In La nostra vita i Baustelle raggiungono il picco più alto della ricerca: «Che cosa abbiamo a cena, amore / Che vento ci sorprenderà? / Che ipotesi di cambiamento segnerà la croce del nostro dolore? / In fondo sono solo un uomo / Perduto nell’oscurità/ Continuo a chiedere perdono e poi chissà / Da quale Cristo arriverà / Fine dell’estate della nostra vita/ Sembrano rimaste solo sigarette spente/ E un gigantesco niente».

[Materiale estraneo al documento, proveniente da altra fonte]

-- ==== Sys2Proof/Machine/Settings.lean ====
section
/-! DEFINITION. The ten settings blocks: their fields, ranges, defaults, ordering rules and stored layout (R15, R36,
R64, R65, R82, R102, R120, R136, R144, R154, R171, R173, R174). -/

namespace Sys2Proof.Machine

/-! ### Consumers by number -/

/-- The consumer numbers of Table 18. -/
def consumerNumber : Consumer → Nat
  | .fan => 0 | .glow => 1 | .pump => 2 | .compressor => 3 | .bunkLower => 4 | .bunkUpper => 5 | .chime => 6

/-- The consumer of a number of Table 18. -/
def consumerOf : Nat → Option Consumer
  | 0 => some .fan | 1 => some .glow | 2 => some .pump | 3 => some .compressor
  | 4 => some .bunkLower | 5 => some .bunkUpper | 6 => some .chime | _ => none

/-- The seven consumers in number order. -/
def allConsumers : List Consumer := [.fan, .glow, .pump, .compressor, .bunkLower, .bunkUpper, .chime]

/-- The consumer of a light. -/
def lightConsumer : Light → Consumer
  | .lower => .bunkLower | .upper => .bunkUpper | .chime => .chime

/-- The light of a consumer number 4 to 6 (R86). -/
def lightOf : Nat → Option Light
  | 4 => some .lower | 5 => some .upper | 6 => some .chime | _ => none

/-! ### Timer actions and weekly entries -/

/-- The alert patterns of Table 57. -/
inductive Pattern where
  | wake | drivePrewarn | dailyPrewarn | driveLimit | dailyLimit | restShort | reserveStep | heaterLockout | cutoff
  deriving DecidableEq, Repr

/-- The pattern numbers of Table 57. -/
def patternNumber : Pattern → Nat
  | .wake => 1 | .drivePrewarn => 2 | .dailyPrewarn => 3 | .driveLimit => 4 | .dailyLimit => 5
  | .restShort => 6 | .reserveStep => 7 | .heaterLockout => 8 | .cutoff => 9

/-- The pattern of a number of Table 57. -/
def patternOf : Nat → Option Pattern
  | 1 => some .wake | 2 => some .drivePrewarn | 3 => some .dailyPrewarn | 4 => some .driveLimit
  | 5 => some .dailyLimit | 6 => some .restShort | 7 => some .reserveStep | 8 => some .heaterLockout
  | 9 => some .cutoff | _ => none

/-- The actions of a timer entry (Table 75, Table 76). -/
inductive Action where
  | heaterStart (target : Int) (runMinutes : Nat)
  | heaterStop
  | coolingOn
  | coolingOff
  | lightLevel (light : Light) (level ramp : Nat)
  | alert (pattern : Pattern)
  | wake
  | prewarm
  | restEnd
  deriving DecidableEq, Repr

/-- A WEEKLY entry as block 9 stores it (R136). -/
structure Weekly where
  id : Nat
  minute : Nat
  mask : Nat
  action : Action
  deriving DecidableEq, Repr

/-! ### The ladder -/

/-- The consumers a ladder step may name (R144). -/
inductive LadderConsumer where
  | compressor | bunkLower | bunkUpper | heater
  deriving DecidableEq, Repr

/-- A ladder step's action (R144). -/
inductive LadderAction where
  | degrade | shed
  deriving DecidableEq, Repr

/-- A step of the shed ladder (R144). -/
structure LadderStep where
  consumer : LadderConsumer
  action : LadderAction
  deriving DecidableEq, Repr

/-- The ladder consumer codes of R144. -/
def ladderCode : LadderConsumer → Nat
  | .compressor => 3 | .bunkLower => 4 | .bunkUpper => 5 | .heater => 7

/-- The ladder consumer of a code of R144. -/
def ladderConsumerOf : Nat → Option LadderConsumer
  | 3 => some .compressor | 4 => some .bunkLower | 5 => some .bunkUpper | 7 => some .heater | _ => none

/-- The action codes of R144. -/
def ladderActionCode : LadderAction → Nat
  | .degrade => 0 | .shed => 1

/-- The action of a code of R144. -/
def ladderActionOf : Nat → Option LadderAction
  | 0 => some .degrade | 1 => some .shed | _ => none

/-- The default ladder of Table 82. -/
def defaultLadder : List LadderStep :=
  [⟨.bunkUpper, .shed⟩, ⟨.bunkLower, .degrade⟩, ⟨.compressor, .degrade⟩, ⟨.heater, .degrade⟩,
   ⟨.compressor, .shed⟩, ⟨.bunkLower, .shed⟩, ⟨.heater, .shed⟩]

/-- R144's order rule: no consumer and action pair twice, and no SHED step before the same consumer's DEGRADE step. -/
def ladderOrdered : List LadderStep → Bool
  | [] => true
  | st :: rest =>
    !rest.contains st && !(st.action == .shed && rest.contains ⟨st.consumer, .degrade⟩) && ladderOrdered rest

/-! ### The channel map -/

/-- A channel number. -/
abbrev Channel := Fin 8

/-- The default map of Table 18. -/
def defaultMap : List (Option Consumer) :=
  [some .glow, some .glow, some .fan, some .pump, some .compressor, some .bunkLower, some .bunkUpper, some .chime]

/-- The channels that hold `c` in a map, in channel order, from channel `i` on. -/
def channelsOf (c : Consumer) : List (Option Consumer) → Nat → List Channel
  | [], _ => []
  | e :: rest, i => if e = some c then Fin.ofNat 8 i :: channelsOf c rest (i + 1) else channelsOf c rest (i + 1)

/-- The two channels are the two halves of one pair (R15). -/
def isPair (a b : Channel) : Bool := a.val / 2 == b.val / 2 && a.val % 2 == 0 && b.val == a.val + 1

/-- R15's rules for one consumer: in at most one entry, or, for GLOW and COMPRESSOR, in the two of one pair. -/
def mapEntryOk (m : List (Option Consumer)) (c : Consumer) : Bool :=
  match channelsOf c m 0 with
  | [] => true
  | [_] => true
  | [a, b] => isPair a b && (c == .glow || c == .compressor)
  | _ => false

/-- R15: the map breaks no rule. -/
def mapOrdered (m : List (Option Consumer)) : Bool :=
  allConsumers.all (mapEntryOk m) &&
    ((m.contains (some .fan) && m.contains (some .glow) && m.contains (some .pump)) ||
      (!m.contains (some .fan) && !m.contains (some .glow) && !m.contains (some .pump)))

/-! ### Blocks and their data -/

/-- The ten settings blocks (Table 103). -/
inductive Block where
  | chanMap | output | heater | heaterState | cooling | lights | dutyRules | reserve | signals | timers
  deriving DecidableEq, Repr

/-- The block numbers of Table 103. -/
def blockNumber : Block → Nat
  | .chanMap => 0 | .output => 1 | .heater => 2 | .heaterState => 3 | .cooling => 4
  | .lights => 5 | .dutyRules => 6 | .reserve => 7 | .signals => 8 | .timers => 9

/-- The block of a number of Table 103. -/
def blockOf : Nat → Option Block
  | 0 => some .chanMap | 1 => some .output | 2 => some .heater | 3 => some .heaterState | 4 => some .cooling
  | 5 => some .lights | 6 => some .dutyRules | 7 => some .reserve | 8 => some .signals | 9 => some .timers
  | _ => none

/-- The ten blocks in number order. -/
def allBlocks : List Block :=
  [.chanMap, .output, .heater, .heaterState, .cooling, .lights, .dutyRules, .reserve, .signals, .timers]

/-- The fields of a block: its numeric fields by field number, and the three fields that are no number: the map
(block 0), the ladder (block 7, field 3, whose numeric place holds 0) and the weekly entries (block 9). -/
structure BlockData where
  nums : List Int
  chanMap : List (Option Consumer)
  ladder : List LadderStep
  weekly : List Weekly
  deriving DecidableEq, Repr

/-- What a field accepts (Section 0.6.3). -/
inductive FieldSpec where
  /-- A range, clamped. -/
  | range (lo hi dflt : Int)
  /-- A range in steps of 100 mV: clamped, and brought down to its step (R154). -/
  | stepped (lo hi dflt : Int)
  /-- Run minutes: 0, or 10 to 720, so 1 to 9 become 10 (R64). -/
  | minutes (dflt : Int)
  /-- An enumerated set: any other value is refused. -/
  | choice (set : List Int) (dflt : Int)
  /-- A field that the part alone writes (block 3). -/
  | ownOnly (dflt : Int)
  /-- The place of a field that is no number (the map, the ladder, the weekly entries). -/
  | notNumeric
  deriving DecidableEq, Repr

/-- A field's default. -/
def FieldSpec.default : FieldSpec → Int
  | .range _ _ d => d | .stepped _ _ d => d | .minutes d => d | .choice _ d => d | .ownOnly d => d | .notNumeric => 0

/-- The fields of the OUTPUT block in number order (Table 28). The open threshold of PUMP (field 17) is not used and
the table gives it no default: 5, DESIGN CHOICE (log 14). The master frequency is written in kHz, DEDUCED (log 13). -/
def outputFields : List FieldSpec :=
  [.choice [25, 20, 10, 5, 2, 1] 20] ++
  [.choice [1, 2, 4, 8] 1, .choice [1, 2, 4, 8] 1, .choice [1, 2, 4, 8] 1, .choice [1, 2, 4, 8] 1,
   .choice [1, 2, 4, 8] 8, .choice [1, 2, 4, 8] 8, .choice [1, 2, 4, 8] 1] ++
  [.range 1 1000 10, .range 1 1000 1000, .range 1 1000 1000, .range 1 1000 20, .range 1 1000 1000,
   .range 1 1000 1000, .range 1 1000 1000] ++
  [.range 5 1000 150, .range 5 1000 500, .range 5 1000 5, .range 5 1000 100, .range 5 1000 20,
   .range 5 1000 20, .range 5 1000 5] ++
  [.range 5 60 25, .range 10 100 35, .range 6000 24000 12000, .range 100 2000 300, .range 10 500 40]

/-- The fields of the HEATER block in number order (Table 42). -/
def heaterFields : List FieldSpec :=
  [.range 500 4000 850, .range 500 4000 1250, .range 500 4000 1650, .range 500 4000 2000, .range 500 4000 1650,
   .range 9000 11000 9800, .range 5000 60000 22000] ++
  [.range 200 1000 450, .range 200 1000 600, .range 200 1000 750, .range 200 1000 900, .range 200 1000 350,
   .range 200 1000 900, .range 8000 24000 18000, .range 20 90 45, .range 500 10000 1500, .range 500 10000 6000] ++
  [.range 20000 28000 22500, .range 20 300 80, .range 30 240 90, .range 1500 2300 2000, .range 60 600 120,
   .range 120 900 360, .range 300 1000 600, .minutes 120, .range 50 300 210]

/-- The fields of the HEATER STATE block in number order (R65): flag, cause, count, starts, restarted. The cause
"none" is −1, all ones in the field's bytes, DEDUCED (log 12). -/
def heaterStateFields : List FieldSpec := [.ownOnly 0, .ownOnly (-1), .ownOnly 0, .ownOnly 0, .ownOnly 0]

/-- The fields of the COOLING block in number order (Table 49). -/
def coolingFields : List FieldSpec :=
  [.choice [0, 1] 1, .range (-180) 100 40, .range 5 50 20, .range 100 1000 300, .range 100 1000 600,
   .range 100 1000 1000, .range 0 100 30, .range 5 30 10, .range 5 30 10]

/-- The fields of the LIGHTS block in number order (Table 61). -/
def lightsFields : List FieldSpec := [.choice [0, 1] 1, .choice [0, 1] 1, .range 1 100 60, .range 1 100 60]

/-- The fields of the DUTY RULES block in number order (Table 72). -/
def dutyFields : List FieldSpec :=
  [.range 60 600 270, .range 1 60 15, .range 120 900 540, .range 1 120 30, .range 10 180 45, .range 5 60 15,
   .range 10 120 30, .range 240 1440 660, .range 1 60 10, .range 15 720 540, .range 0 60 15]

Nelle canzoni dei cantautori si cerca una ragione al dolore, un orizzonte di senso da raggiungere, ma nessuno indica la meta. Non ci sono maestri da seguire. L’umanità descritta in musica comunque non cede all’angoscia. La troviamo ferita e non sconfitta in L’uomo buono che muore di Giovanni Truppi, dall’album Infinite possibilità per essere finiti. Qui un verso: «E gli altri uomini si vergognano di tutte le volte che sono feroci / Cinici, stronzi, arroganti e cattivi, avidi, falsi, egoisti e sleali / Tornano a casa e piangono soli dietro le porte degli sgabuzzini / Restano al buio e guardano fuori / E nella notte si sentono i cori delle loro domande e dei loro pensieri / Che per una notte ritornano puri». Truppi che compare nei dischi di Fulminacci e di Motta. Sensibilità accomunate dallo stesso desiderio di trovare quella benedetta voglia di felicità nelle lande solitarie delle nostre vite.

I dischi scelti e qui elencati indicano le conseguenze dell’assenza di Dio sulla terra. Ricordano La strada, il celebre racconto di Cormac McCarthy. In un mondo distrutto e senza un futuro, l’uomo fatica a realizzare il bene. Confuso e lontano dal Signore, non trova più un significato all’esistenza. Ed una sola cosa la rende nobile e interessante: i rapporti con le altre persone. Il valore della fraternità e la resistenza al male sono rappresentati da due canzoni di Capossela, Il tempo dei regali e Con i tasti che ci abbiamo, dall’album Tredici canzoni urgenti. In un universo sbagliato in cui gli uomini si autodistruggono, specie in All can you eat e La cattiva educazione, Vinicio decanta l’azione della grazia citando Anthem di Leonard Cohen: «Il tempo dei regali troverà il modo di creparci ancora il cuor / È solo la crepa che libera la luce / Solo con la crepa la grazia ci ricuce / E se tutto è stato un regalo / Quel che conta è solo regalar». La musica è come uno stoppino fumigante che non si spegne in mezzo alle tenebre (Matteo 12,20). In ogni circostanza, bisogna fare di un limite una possibilità e affrontare senza paura l’esistenza che ci è stata donata. E la musica buona che gira intorno ci aiuterà.